We're having a very quiet Christmas this year and this means plenty of time :yes:

Time to play 

The case back of the 7005 came off easily to reveal this:



first impressions? - its nice and clean, and shiny!!

The rotor turned easily and when I gave the escape wheel a nudge with a cocktail stick it oscillated nicely. Hmmm - I wonder whats wrong?

(I suspect those familiar with repairs may already have spotted the fault ....)

A closer inspection (with a loupe) revealed this:



the hairspring has become detached from the balance cock.

OK, now we know what's wrong. Can we fix it?


----------



## Sir Alan (Sep 10, 2010)

The first thing I did was some research :yes: :yes:

Thankfully, not only are the Seiko Technical Guides available for the 7005 and 7009 movements, but there are also some incredibly helpful guides.

These are three that I used:






a great video on how to strip the movement down.

And then these:

http://www.pmwf.com/...iber%207005.htm

http://www.clockmake...6/chapter1.html

(the last is actually for the Seiko 7S26 movement, but it contains some invaluable tips - particularly how to fit the balance cock / escape wheel).

I'm not going to write-up every step, but just those that are relevant.

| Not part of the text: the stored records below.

/-- The status that refuses a twin's last frame, once its plane is whole (R87). -/
def State.lockRefusal (s : State) (i c : Nat) : Option Nat :=
  if i < 64 then none
  else
    let pl := (s.erg i).plane c
    let twin := plLockstep pl.settings
    if !twin then
      if s.twinClaims i c then
        let cl := (List.range 16).flatMap (fun d => planeClaims i c d (pl.frame d))
        if claimsClash cl ∨ s.claimConflict cl then some stOwnership else none
      else none
    else if s.primaryLocks i c ∧ lockSame ((s.erg (i - 64)).plane c) pl ∧ lockInputsOk i pl ∧ lockInputsOk (i - 64) ((s.erg (i - 64)).plane c) then none
    else some stLockstep

/-! ### Writing a frame -/

/-- The first frame of a plane: its content, saved state, claims and staging are discarded, it reads LOADING, and the clock of an erg whose
active plane it is stops (R73, R74, R76). -/
def State.planeBegin (s : State) (i c image : Nat) : State :=
  let s := s.dropClaims i c
  let e := s.erg i
  let e := if e.staging.any (fun st => st.ctx == c) then { e with staging := none } else e
  let s := (s.setErg i (e.setPlane c { imageId := BitVec.ofNat 64 image })).setPlaneState i c plLoading
  if s.ergActive i = some c then
    let e := s.erg i
    let waiting := e.pend ++ e.held.toList ++ e.due.toList
    let s := s.setErg i { e with pend := [], held := none, due := none, loadGate := true, newContent := false, relEnd := false }
    let s := waiting.foldl (fun s r => s.refuseSwitch i r.src true) s
    (s.showHeld i).setFld (FAB_ERG_STATUS i) FAB_ERG_STATUS_ACTIVE_WRITE 1
  else s

/-- The direction fields of a dune's well outputs, by bond × 64 + channel (R80, R448). -/
def duneDirs (i d : Nat) (p : Payload) : List (Nat × DirWord) :=
  (planeClaims i 0 d p).flatMap (fun c =>
    match c.what with
    | .chan _ ch lo hi => (List.range (hi + 1 - lo)).map (fun k => ((lo + k) * 64 + ch, dirWord (if lo = ergDie i + 1 then dirUp else dirDown)))
    | .pin _ => [])

/-- A dune's claims accepted, and the direction fields they use formed in the plane (R78, R80, R448). -/
def State.claimDune (s : State) (i c d : Nat) (p : Payload) : State :=
  let e := s.erg i
  let pl := e.plane c
  let dirs := (duneDirs i d p).foldl (fun (m : SMap DirWord) x => m.set (fun _ => 0) x.1 x.2) pl.dirs
  let pin : BitVec 3 := if d = 0 ∧ plGioOe p then BitVec.ofNat 3 dirUp else pl.pinDir
  let s := s.setErg i (e.setPlane c { pl with dirs := dirs, pinDir := pin })
  { s with fab := { s.fab with claims := s.fab.claims ++ planeClaims i c d p } }

/-- A plane frame written, with its claims accepted; a twin's count as its primary's, which forms their direction fields (R87). -/
def State.putFrame (s : State) (b : List Byte) (newPlane : Bool) (image : Nat) : State :=
  let i := duneErg (frameDune b)
  let c := frameCtx b
  let d := duneLocal (frameDune b)
  let p := framePayload b
  let s := if newPlane then s.planeBegin i c image else s
  let e := s.erg i
  let pl := e.plane c
  let s := s.setErg i (e.setPlane c { pl with frames := pl.frames.set (fun _ => 0) d p })
  if s.twinClaims i c then s else s.claimDune i c d p

/-- A memory frame held in the erg's staging (R449). -/
def State.stageFrame (s : State) (b : List Byte) : State :=
  let i := duneErg (frameDune b)
  let e := s.erg i
  let st := match e.staging with
    | some x => if x.ctx = frameCtx b then x else { ctx := frameCtx b }
    | none => { ctx := frameCtx b }
  let k := 32 * duneLocal (frameDune b) + fileNum b 21 1 % 4 * 8 + natBits (fileNum b 21 1) 2 3
  s.setErg i { e with staging := some { st with parts := st.parts.set (fun _ => none) k (some (BitVec.ofNat 16384 (fileNum b 32 2048))) } }

/-- A frame that has passed: written, and the load advanced to its next frame or to the third stage. -/
def State.frameNext (s : State) (it : Option Item) (ld : LoadSt) (b : List Byte) : State :=
  let nx := ld.advance b
  if nx.next = manCount nx.manifest then s.loadEnd it nx else s.setLoad (some nx)

/-- A load into a layer whose configuration die is in reset fails (R494); the cause is not stated, and is a free value. -/
def State.dieResetLoad (s : State) (ld : LoadSt) : State :=
  (s.spend 1).loadFails ld stImageRejected (Config.freeValue 8 s.freeCtr).toNat

/-- A frame checked and written (R73 to R78, R451). What a frame would do to the planes, claims and staging of the fabric is checked where it
is written there; the well map rule of R338 holds for a frame of a slot, or of an erg that the item leaves out, too (DEDUCED, log entry 150). -/
def State.frameTake (s : State) (it : Option Item) (ld : LoadSt) (b : List Byte) (storeOk : Bool) : State :=
  match ld.frameFault b with
  | some c => s.loadFails ld stImageRejected c
  | none =>
    let i := duneErg (frameDune b)
    let c := frameCtx b
    if (ld.target ≠ 0 ∨ !ld.takes i) ∧ !frameIsMem b ∧ s.mapStale i (fileNum ld.manifest 28 4) (framePayload b) then s.loadFails ld stStaleMap 0
    else if ld.target ≠ 0 then (if storeOk then s.frameNext it ld b else s.loadFails ld stImageRejected 11)
    else if !ld.takes i then s.frameNext it ld b
    else if s.cfgDieReset i then s.dieResetLoad ld
    else if frameIsMem b then (s.stageFrame b).frameNext it ld b
    else match s.frameRefusal ld b with
      | some (st, cause) => s.loadFails ld st cause
      | none =>
        let new := ld.next % 16 = 0
        let s := s.putFrame b new (manImage ld.manifest)
        let ld := if new then { ld with planes := (8 * i + c) :: ld.planes } else ld
        if ld.next % 16 = 15 then
          match s.lockRefusal i c with
          | some st => s.loadFails ld st 0
          | none =>
            let s := if s.twinClaims i c ∧ !plLockstep ((s.erg i).plane c).settings then
                (List.range 16).foldl (fun s d => s.claimDune i c d (((s.erg i).plane c).frame d)) s
              else s
            s.frameNext it ld b
        else s.frameNext it ld b

/-- Whether the load in progress may go on: its item is performed, or it is the power-up load. The configuration engine runs from the
management clock (R485). -/
def State.loadItem (s : State) (ld : LoadSt) : Option (Option Item) :=
  if ld.powerUp then (if s.clk.mgmtReset then none else some none)
  else match s.curOp keyConfig opImageLoad with
    | some c => some (some c.item)
    | none => none

/-- The journal shows that frames are in progress (R461). -/
def State.framesStep (s : State) (ld : LoadSt) : State :=
  if ld.next = 0 ∧ !ld.powerUp then
    match s.cur keyConfig with
    | some c => if c.step = 1 then s.journalStep keyConfig 2 0 else s
    | none => s
  else s

/-- IMAGE_FRAME (R451, R567): the next frame of the load in progress. -/
def execImageFrame (res : HostRead) (storeOk : Bool) (s : State) : Host.Outcome State Fault Refusal :=
  match s.store.load with
  | none => done s
  | some ld =>
    if ld.activating then done s
    else match s.loadItem ld with
      | none => done s
      | some it =>
        let off := frameOff ld.sigLen ld.next
        if ld.len < off + frameBytes then done (s.loadFails ld stImageRejected 6)
        else match s.loadRead ld.src off frameBytes (res != .ok) with
          | (s, .fails st) => done (s.loadFails ld st 0)
          | (s, .waits) => done s
          | (s, .bytes b) => done ((s.framesStep ld).frameTake it ld b storeOk)

/-! ### Activation and power-up (R453 to R456, R468, R469) -/

/-- An erg's marked context activated (R55, R454). -/
def State.activateErg (s : State) (ld : LoadSt) (i : Nat) : State :=
  let a := manActivate ld.manifest i
  if natBit a 7 ∧ ld.takes i then s.bringIn i (a % 8) false else s

/-- The source of an activated image, as CFG.STATUS.BOOT_SLOT shows it. -/
def LoadSt.bootSlot (ld : LoadSt) : Nat :=
  match ld.src with
  | .slot k => k + 1
  | _ => 3

/-- The activation edge (R454, R456): the pad ring begins to act on the lane settings, so lanes already enabled start (R455). -/
def State.activate (s : State) (ld : LoadSt) : State :=
  let s := (List.range 128).foldl (fun s i => s.activateErg ld i) s
  let s := (List.range 64).foldl (fun s n => s.showPaired n) s
  if ld.wake then (s.setLoad none).cfgEngine 0
  else
  let first := !s.pins.cfgDone
  let s := { s with pins := { s.pins with cfgDone := true, cfgErr := false } }
  let s := if first then (List.range 48).foldl (fun s n => s.laneRestart n) s else s
  let fell := ld.powerUp ∧ ld.bootSlot ≠ s.fld CFG_POLICY CFG_POLICY_PREFERRED + 1
  let s := s.setFlds CFG_STATUS [(CFG_STATUS_DONE, 1), (CFG_STATUS_ERR, 0), (CFG_STATUS_BOOT_SLOT, ld.bootSlot), (CFG_STATUS_FALLBACK, bit01 fell)]
  if ld.powerUp then
    ({ s with sec := { s.sec with imageHash := BitVec.ofNat 384 (fileNum ld.manifest 208 48) } }.setLoad none).cfgEngine 0
  else s.imageDone

/-- ERG_ACTIVATION (R454): it waits for the end of the oasis self-test and for a running root (R266). -/
def execErgActivation (s : State) : Host.Outcome State Fault Refusal :=
  match s.store.load with
  | some ld =>
    if ld.activating ∧ s.clk.rootRun ∧ (List.range 128).all (fun i => !s.oasClearing i) ∧ (s.loadItem ld).isSome then done (s.activate ld) else done s
  | none => done s

/-- The stack repair record applied (R335, R453 step 1). -/
def State.applyRepair (s : State) : State :=
  let s := { s with fab := { s.fab with cross := s.store.crossRec, repairDue := [] } }
  s.setFld WELL_MAP_GEN WELL_MAP_GEN_GEN s.store.mapGen

/-- Stack attestation (R468, R469): `dies` says which passed. -/
def State.attestStack (s : State) (dies : BitVec 7) : State :=
  let s := s.setFlds SEC_STATUS [(SEC_STATUS_ATTEST, dies.toNat), (SEC_STATUS_ATTEST_DONE, 1)]
  let s := (List.range 7).foldl (fun s k => if natBit dies.toNat k then s else s.raiseReg 0x0D03 k 0 SEC_STATUS) s
  if dies.toNat = 0x7F then s
  else { s with pins := { s.pins with cfgErr := true } }.setFld CFG_STATUS CFG_STATUS_ERR 1
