/-- Whether the conditions of R9 that bear on a ring hold: Active, no recovery or reconciliation, at most 4,096 class-0 items in flight,
and class-0 flits in at most 20 % of the ring's slots (DESIGN CHOICE, log entry 148). -/
def State.ringCalm (s : State) (ring : Nat) : Bool :=
  s.pwr.st == .active && s.sup.kind == 0 && s.fld QIF_STATUS QIF_STATUS_STATE != 1 && decide (s.fld SCH_STATUS SCH_STATUS_C0_TAGS ≤ 4096)
    && decide (5 * ((s.ringFlits ring).filter (fun f => hdClass f.hdr == 0)).length ≤ 48)

/-- How many RCK cycles a flit waits for injection: timing, so a free value, of at most 16 for class 0 while R9 holds (R376). -/
def State.injectWait (s : State) (ring cls : Nat) : Nat :=
  Config.freeBelow (if cls = 0 ∧ s.ringCalm ring then 17 else 256) s.freeCtr

/-- Whether a packet has a form that R369 allows: at most 256 bytes in three flits, for class 0 one flit; and, for a reserve packet, whether
its requester may send it. -/
def State.flitFits (s : State) (h : BitVec 128) : Bool :=
  decide (hdKind h < 7) && hdKind h != kdMarker && decide (hdFlit h < 3) && decide (hdLen h ≤ 256)
    && (hdClass h != 0 || (hdFlit h == 0 && hdLast h && decide (hdLen h ≤ 112))) && (hdKind h != kdReserve || s.mayReserve h)

/-- FLIT_INJECT (R369, R371, R372, R375, R377): at a stop of the pair of `ring`; the router takes the ring that R371 names. A slot
reserved for class 0 takes no other class, and a request is not sent without a grant. In which order waiting flits of the classes 1 to 3 are
injected is the order of the commands (R375; log entry 148). -/
def execFlitInject (ring : Fin 6) (stop : Fin 48) (hdr : BitVec 128) (body : List (BitVec 8)) (class0Slot : Bool) (s : State) :
    Host.Outcome State Fault Refusal :=
  let pair := ring.val / 2
  let cls := hdClass hdr
  let h := hdPut hdr 55 1 s.tblActive
  if !s.flitFits h ∨ (class0Slot = true ∧ cls ≠ 0) then done s
  else if s.noStop pair h then done (s.owe (answerTo h kdResponse 11))
  else
    match s.headsFor pair h, s.useGrant h with
    | some b, some t =>
      let hops := hopsOn (s.ringFor pair stop b % 2 = 1) stop b
      let t := t.paid h
      let t := if hdKind h = kdResponse ∧ hdLast h then t.returnBuf h else t
      if 97 ≤ hdHop h + hops then done (t.misroute h)
      else
        let wait := t.injectWait (t.ringFor pair stop b) cls
        done ((t.spend 1).putFlit pair stop b wait { hdr := h, body := body.take 112, start := stop })
    | _, _ => done s

/-- The flits of the first packet on a ring that has wholly arrived at a stop: those of one SRC and TAG up to the LAST. -/
def wholePacket (l : List RFlit) : List RFlit :=
  match l.find? (fun f =>
      let same := l.filter (fun g => hdSrc g.hdr == hdSrc f.hdr && hdTag g.hdr == hdTag f.hdr && hdKind g.hdr == hdKind f.hdr)
      same.any (fun g => hdLast g.hdr && (List.range (hdFlit g.hdr + 1)).all (fun k => same.any (fun x => hdFlit x.hdr == k)))) with
  | some f => l.filter (fun g => hdSrc g.hdr == hdSrc f.hdr && hdTag g.hdr == hdTag f.hdr && hdKind g.hdr == hdKind f.hdr)
  | none => []

/-- HOP after the hops taken, saturating. -/
def hopped (h : BitVec 128) (n : Nat) : BitVec 128 := hdPut h 0 7 (min 127 (hdHop h + n))

/-- A packet that leaves a ring at a stop: at its destination by its kind, at a riser on to the other pair (R371, R377). -/
def State.packetArrive (s : State) (pair stop : Nat) (fs : List RFlit) : State :=
  match fs with
  | [] => s
  | f :: _ =>
    let h := f.hdr
    if placePair (hdDst h) ≠ pair then
      let far := placePair (hdDst h)
      if 97 ≤ hdHop h + hopsOn (s.ringFor far stop (placeStop (hdDst h)) % 2 = 1) stop (placeStop (hdDst h)) then s.misroute h
      else fs.foldl (fun s g => s.putFlit far stop (placeStop (hdDst h)) 0 { g with start := stop }) s
    else if hdKind h = kdReserve then s.reserveArrive h
    else if hdKind h = kdGrant then s.grantArrive h
    else if hdKind h = kdResponse then s.responseArrive h
    else s.requestArrive h (fs.flatMap (·.body))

Here's the movement out of the case, with the rotor removed:



and here is the second reduction wheel removed:



(we'll come back to this later on .......)


----------



## Sir Alan (Sep 10, 2010)

Here's the movement a bit further into the strip down:



it was great to see how clean it was, and also the quality of the components.

Here is the escape wheel:



it was at this point I realised that the hairspring had snapped, and not simply become detached as I'd first hoped.

I removed it from the balance cock:



and then set about finding a replacement.


----------



## Sir Alan (Sep 10, 2010)

From one of the write-ups I'd been studying, I knew that the Seiko part number for the escape wheel was

*310 020*

I assumed that I'd find one on ebay, but a few searches didn't turn any up. Hmmmmmmm.

Then I thought I'd try Cousins, and rather to my surprise it appears they have them in stock, for just Â£10.09.

So, one got added to my basket.

At this point I thought I'd strip down one of the 7009 movements.



you can see the rust and debris. Also interesting to note that the third and forth wheels are not brass in the 7009.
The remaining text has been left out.